■ **TASK INSTRUCTIONS**
Repeat precisely the span of lines below that opens with the line containing "test on. -/" and closes with the line containing "def withAB (a", both included.

[INPUT RECORDS — start]

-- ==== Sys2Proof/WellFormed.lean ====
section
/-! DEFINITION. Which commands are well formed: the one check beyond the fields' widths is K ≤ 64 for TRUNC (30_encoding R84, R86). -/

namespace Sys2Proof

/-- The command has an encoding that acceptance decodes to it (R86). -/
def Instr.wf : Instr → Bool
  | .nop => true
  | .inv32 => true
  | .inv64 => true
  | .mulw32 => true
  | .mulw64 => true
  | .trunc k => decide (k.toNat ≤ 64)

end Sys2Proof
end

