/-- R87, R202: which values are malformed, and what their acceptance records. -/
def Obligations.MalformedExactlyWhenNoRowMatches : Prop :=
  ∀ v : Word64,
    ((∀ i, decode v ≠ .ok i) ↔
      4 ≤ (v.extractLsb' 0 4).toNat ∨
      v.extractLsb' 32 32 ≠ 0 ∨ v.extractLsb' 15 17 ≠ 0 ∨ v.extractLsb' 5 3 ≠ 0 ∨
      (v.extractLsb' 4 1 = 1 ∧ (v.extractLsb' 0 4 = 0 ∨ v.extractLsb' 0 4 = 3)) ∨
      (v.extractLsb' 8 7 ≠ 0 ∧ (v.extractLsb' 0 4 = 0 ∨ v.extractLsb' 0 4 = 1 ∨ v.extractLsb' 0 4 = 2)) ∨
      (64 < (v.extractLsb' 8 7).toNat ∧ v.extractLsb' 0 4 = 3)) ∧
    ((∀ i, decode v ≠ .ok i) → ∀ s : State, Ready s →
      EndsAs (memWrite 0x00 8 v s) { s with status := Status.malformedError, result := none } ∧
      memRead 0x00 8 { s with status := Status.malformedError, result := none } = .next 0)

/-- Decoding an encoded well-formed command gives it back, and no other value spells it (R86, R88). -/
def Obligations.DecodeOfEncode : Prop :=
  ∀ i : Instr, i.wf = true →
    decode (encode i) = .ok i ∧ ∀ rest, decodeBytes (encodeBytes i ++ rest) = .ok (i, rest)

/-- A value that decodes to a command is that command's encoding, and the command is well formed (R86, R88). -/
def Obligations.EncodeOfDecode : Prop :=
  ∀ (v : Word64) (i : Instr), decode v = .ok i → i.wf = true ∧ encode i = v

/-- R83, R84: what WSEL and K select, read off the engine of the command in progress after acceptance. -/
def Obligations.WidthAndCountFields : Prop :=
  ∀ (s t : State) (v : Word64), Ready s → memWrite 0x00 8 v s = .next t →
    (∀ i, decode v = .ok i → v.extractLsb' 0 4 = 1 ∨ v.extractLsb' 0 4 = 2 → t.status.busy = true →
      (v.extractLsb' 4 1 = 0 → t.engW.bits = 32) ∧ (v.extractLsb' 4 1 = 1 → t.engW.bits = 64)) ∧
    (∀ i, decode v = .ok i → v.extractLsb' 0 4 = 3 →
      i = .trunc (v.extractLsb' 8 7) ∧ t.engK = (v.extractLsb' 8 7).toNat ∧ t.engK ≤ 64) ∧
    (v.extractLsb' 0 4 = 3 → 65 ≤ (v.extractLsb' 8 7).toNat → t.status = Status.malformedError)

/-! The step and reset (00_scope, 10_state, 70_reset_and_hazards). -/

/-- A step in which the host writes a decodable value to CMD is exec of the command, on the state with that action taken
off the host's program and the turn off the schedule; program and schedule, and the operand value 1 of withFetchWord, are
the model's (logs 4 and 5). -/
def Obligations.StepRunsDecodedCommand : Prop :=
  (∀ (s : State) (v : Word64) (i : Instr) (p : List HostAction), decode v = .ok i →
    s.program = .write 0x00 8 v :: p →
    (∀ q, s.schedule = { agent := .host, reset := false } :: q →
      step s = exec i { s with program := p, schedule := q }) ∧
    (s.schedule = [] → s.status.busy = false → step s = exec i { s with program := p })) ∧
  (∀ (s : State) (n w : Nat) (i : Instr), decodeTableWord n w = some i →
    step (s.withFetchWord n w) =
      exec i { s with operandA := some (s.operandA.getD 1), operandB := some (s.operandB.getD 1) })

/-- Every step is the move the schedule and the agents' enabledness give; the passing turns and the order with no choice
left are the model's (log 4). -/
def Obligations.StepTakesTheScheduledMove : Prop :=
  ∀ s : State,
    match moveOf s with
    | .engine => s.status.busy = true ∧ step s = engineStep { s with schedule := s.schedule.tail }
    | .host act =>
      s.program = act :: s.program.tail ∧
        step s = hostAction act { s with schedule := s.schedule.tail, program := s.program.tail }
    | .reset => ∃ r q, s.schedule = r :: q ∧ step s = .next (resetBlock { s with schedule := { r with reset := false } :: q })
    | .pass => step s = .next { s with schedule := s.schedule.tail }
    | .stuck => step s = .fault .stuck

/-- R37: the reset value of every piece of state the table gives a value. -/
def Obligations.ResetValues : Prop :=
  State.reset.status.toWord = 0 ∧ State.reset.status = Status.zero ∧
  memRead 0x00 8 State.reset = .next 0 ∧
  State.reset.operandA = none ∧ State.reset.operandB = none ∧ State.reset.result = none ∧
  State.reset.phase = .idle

[INPUT RECORDS — finish]
[INPUT RECORDS — start]

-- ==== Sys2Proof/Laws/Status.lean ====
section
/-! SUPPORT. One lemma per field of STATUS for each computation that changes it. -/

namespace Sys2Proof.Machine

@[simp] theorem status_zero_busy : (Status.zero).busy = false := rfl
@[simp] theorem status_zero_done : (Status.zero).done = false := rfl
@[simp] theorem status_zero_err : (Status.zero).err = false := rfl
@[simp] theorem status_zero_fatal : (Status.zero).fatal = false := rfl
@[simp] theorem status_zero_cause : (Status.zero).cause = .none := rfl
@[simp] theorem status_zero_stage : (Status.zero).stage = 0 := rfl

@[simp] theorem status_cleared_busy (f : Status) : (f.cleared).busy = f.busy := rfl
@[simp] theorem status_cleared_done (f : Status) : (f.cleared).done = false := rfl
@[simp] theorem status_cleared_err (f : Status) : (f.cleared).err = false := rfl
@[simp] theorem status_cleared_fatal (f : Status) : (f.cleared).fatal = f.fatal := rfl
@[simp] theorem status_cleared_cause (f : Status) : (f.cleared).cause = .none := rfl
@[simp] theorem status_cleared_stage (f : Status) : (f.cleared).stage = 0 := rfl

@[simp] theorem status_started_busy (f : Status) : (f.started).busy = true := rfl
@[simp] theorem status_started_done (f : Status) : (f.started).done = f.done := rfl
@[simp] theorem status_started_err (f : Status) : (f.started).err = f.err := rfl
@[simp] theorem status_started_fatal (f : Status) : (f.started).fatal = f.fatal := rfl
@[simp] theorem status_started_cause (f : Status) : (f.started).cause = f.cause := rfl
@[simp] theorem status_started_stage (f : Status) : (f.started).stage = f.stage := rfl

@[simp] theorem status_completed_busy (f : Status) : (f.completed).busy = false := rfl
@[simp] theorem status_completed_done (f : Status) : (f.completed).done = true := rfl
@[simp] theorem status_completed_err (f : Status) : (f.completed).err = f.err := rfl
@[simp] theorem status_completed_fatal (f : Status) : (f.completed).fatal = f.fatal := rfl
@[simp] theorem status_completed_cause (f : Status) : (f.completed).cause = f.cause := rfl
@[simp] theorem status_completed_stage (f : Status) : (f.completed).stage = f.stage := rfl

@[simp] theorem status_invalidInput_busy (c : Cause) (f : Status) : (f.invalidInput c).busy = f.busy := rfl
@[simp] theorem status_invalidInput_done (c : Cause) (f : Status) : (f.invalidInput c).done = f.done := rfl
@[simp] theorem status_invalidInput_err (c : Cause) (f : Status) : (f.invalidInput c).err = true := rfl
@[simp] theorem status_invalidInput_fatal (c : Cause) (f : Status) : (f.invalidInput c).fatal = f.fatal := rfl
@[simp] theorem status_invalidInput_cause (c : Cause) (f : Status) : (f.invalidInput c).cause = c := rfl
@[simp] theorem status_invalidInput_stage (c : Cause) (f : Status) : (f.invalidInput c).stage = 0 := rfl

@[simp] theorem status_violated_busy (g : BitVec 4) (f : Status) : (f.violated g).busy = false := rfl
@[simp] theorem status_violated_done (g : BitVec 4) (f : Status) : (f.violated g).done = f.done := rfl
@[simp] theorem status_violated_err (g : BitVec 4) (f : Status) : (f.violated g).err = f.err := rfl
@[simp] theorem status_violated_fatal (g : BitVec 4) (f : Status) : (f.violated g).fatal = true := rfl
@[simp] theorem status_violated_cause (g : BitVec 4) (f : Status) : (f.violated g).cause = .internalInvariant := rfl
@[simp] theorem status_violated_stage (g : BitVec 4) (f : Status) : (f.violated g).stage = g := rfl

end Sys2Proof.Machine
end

[INPUT RECORDS — finish]
[INPUT RECORDS — start]

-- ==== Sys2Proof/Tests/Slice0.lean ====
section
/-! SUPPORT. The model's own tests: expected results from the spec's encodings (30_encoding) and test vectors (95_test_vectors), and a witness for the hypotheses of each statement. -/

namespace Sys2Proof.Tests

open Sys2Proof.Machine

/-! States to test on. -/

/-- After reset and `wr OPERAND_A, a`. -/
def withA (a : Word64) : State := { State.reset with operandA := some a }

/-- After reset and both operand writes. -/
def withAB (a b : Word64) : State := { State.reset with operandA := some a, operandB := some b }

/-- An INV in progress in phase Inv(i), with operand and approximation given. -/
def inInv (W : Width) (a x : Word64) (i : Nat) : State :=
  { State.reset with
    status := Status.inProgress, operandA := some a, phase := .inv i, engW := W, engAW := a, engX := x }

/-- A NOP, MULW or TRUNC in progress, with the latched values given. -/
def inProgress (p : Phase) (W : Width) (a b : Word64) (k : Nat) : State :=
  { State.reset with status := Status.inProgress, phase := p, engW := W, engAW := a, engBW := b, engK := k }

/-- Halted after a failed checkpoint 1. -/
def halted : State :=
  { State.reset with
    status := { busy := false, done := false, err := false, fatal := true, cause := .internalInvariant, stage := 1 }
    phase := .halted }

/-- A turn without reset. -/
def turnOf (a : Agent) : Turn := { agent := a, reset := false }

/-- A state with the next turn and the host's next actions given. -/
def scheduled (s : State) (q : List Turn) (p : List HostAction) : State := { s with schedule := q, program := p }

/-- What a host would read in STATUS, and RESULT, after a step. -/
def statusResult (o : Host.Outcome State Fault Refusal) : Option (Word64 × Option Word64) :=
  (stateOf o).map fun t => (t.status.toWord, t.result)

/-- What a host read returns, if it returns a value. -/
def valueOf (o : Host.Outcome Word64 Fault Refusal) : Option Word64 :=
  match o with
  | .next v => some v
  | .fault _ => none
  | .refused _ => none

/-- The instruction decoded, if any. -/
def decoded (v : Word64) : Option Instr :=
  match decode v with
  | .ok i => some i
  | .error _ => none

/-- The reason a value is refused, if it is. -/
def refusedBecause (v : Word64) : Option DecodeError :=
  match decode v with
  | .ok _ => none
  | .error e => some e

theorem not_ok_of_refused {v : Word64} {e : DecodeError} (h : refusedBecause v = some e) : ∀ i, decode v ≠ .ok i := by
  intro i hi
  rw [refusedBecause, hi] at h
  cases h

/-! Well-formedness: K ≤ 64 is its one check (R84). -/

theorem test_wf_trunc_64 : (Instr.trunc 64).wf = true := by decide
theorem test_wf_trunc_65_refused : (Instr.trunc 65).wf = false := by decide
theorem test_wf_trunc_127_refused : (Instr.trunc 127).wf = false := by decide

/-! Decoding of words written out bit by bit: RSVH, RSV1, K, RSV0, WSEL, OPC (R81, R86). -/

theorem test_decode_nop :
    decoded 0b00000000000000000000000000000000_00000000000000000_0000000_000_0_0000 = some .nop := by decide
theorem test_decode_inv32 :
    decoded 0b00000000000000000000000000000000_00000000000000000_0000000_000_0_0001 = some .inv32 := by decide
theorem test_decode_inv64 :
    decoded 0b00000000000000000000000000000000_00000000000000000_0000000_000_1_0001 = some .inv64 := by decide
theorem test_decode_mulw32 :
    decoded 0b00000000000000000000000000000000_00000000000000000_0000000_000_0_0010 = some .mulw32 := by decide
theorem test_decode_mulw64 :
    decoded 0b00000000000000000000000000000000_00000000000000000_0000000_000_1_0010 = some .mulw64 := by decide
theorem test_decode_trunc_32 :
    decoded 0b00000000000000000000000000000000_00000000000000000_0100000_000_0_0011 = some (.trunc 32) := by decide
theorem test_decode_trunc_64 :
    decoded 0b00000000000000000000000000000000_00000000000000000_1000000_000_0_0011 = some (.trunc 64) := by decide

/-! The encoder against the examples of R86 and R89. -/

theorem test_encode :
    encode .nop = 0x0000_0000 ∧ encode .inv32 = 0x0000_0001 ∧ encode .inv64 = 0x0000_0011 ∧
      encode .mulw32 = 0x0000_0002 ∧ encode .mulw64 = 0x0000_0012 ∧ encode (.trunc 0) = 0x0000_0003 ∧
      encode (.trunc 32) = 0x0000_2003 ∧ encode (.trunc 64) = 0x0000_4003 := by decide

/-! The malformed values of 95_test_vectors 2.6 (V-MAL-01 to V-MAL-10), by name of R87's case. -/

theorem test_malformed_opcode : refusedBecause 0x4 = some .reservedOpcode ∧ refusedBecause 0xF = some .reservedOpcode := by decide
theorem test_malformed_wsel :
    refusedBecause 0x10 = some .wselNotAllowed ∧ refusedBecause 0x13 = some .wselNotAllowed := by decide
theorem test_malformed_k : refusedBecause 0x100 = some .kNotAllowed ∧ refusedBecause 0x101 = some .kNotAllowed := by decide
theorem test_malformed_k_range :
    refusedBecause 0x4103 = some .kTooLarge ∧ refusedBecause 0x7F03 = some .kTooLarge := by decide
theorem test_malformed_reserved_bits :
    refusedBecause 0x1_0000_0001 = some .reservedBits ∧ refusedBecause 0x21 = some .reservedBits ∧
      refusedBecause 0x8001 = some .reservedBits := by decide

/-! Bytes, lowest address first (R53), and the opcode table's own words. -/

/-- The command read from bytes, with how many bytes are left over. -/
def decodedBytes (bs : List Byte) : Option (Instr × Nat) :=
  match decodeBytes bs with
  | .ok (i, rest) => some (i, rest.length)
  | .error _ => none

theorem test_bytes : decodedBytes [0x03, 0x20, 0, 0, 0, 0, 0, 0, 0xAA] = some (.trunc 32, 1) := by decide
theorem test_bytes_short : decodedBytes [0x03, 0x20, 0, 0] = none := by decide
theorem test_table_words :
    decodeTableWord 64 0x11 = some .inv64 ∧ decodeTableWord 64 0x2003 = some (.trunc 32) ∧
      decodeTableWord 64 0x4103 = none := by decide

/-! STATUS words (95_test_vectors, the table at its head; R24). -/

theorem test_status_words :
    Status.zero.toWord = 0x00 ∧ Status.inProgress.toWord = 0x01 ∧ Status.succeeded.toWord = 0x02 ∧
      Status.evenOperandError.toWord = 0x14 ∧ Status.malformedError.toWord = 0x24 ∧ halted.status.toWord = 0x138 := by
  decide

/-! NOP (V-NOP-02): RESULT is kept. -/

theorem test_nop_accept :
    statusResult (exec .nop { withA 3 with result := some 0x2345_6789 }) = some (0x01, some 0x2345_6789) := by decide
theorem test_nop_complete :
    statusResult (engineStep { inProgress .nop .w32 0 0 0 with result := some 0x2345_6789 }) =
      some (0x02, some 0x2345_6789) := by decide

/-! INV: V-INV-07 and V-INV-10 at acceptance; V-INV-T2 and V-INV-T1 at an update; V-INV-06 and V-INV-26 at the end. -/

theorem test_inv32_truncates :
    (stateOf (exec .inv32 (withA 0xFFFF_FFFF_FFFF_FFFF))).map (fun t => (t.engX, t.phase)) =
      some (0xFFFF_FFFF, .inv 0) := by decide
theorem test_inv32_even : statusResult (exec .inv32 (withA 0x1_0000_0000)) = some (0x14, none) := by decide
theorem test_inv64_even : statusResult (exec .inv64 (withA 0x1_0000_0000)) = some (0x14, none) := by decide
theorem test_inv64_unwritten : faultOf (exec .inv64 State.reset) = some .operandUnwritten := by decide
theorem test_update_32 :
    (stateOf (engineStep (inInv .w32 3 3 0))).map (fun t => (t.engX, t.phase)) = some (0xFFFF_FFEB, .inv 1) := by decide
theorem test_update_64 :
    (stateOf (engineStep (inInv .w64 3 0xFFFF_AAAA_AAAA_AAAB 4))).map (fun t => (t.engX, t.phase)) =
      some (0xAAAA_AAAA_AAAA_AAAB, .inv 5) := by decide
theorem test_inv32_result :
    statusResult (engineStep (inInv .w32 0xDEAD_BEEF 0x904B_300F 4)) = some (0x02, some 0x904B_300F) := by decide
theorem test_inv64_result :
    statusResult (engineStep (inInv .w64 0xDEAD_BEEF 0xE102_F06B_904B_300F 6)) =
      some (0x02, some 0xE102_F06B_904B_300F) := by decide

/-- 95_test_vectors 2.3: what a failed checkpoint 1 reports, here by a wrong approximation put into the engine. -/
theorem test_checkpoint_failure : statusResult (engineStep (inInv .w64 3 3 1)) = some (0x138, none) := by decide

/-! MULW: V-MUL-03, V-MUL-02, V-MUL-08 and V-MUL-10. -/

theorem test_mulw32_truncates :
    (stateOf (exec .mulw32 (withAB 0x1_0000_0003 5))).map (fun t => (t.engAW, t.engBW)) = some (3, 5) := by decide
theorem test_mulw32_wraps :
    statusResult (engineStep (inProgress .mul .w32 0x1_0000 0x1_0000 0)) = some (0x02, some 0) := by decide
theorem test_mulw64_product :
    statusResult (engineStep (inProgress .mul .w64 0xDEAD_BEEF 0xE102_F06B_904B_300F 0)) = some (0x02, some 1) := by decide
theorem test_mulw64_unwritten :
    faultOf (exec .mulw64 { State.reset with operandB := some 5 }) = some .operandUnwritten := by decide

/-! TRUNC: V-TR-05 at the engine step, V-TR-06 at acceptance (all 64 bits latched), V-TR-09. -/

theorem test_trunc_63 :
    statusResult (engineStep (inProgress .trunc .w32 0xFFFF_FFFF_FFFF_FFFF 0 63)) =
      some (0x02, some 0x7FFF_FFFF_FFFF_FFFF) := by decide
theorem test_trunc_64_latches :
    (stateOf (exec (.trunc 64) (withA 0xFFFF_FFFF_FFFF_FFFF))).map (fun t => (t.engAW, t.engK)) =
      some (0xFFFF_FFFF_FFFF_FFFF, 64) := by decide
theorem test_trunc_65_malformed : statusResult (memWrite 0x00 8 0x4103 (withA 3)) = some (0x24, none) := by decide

[INPUT RECORDS — finish]

■ **OUTPUT OF THE EXERCISE**
/-! States to test on. -/

/-- After reset and `wr OPERAND_A, a`. -/
def withA (a : Word64) : State := { State.reset with operandA := some a }

/-- After reset and both operand writes. -/
def withAB (a b : Word64) : State := { State.reset with operandA := some a, operandB := some b }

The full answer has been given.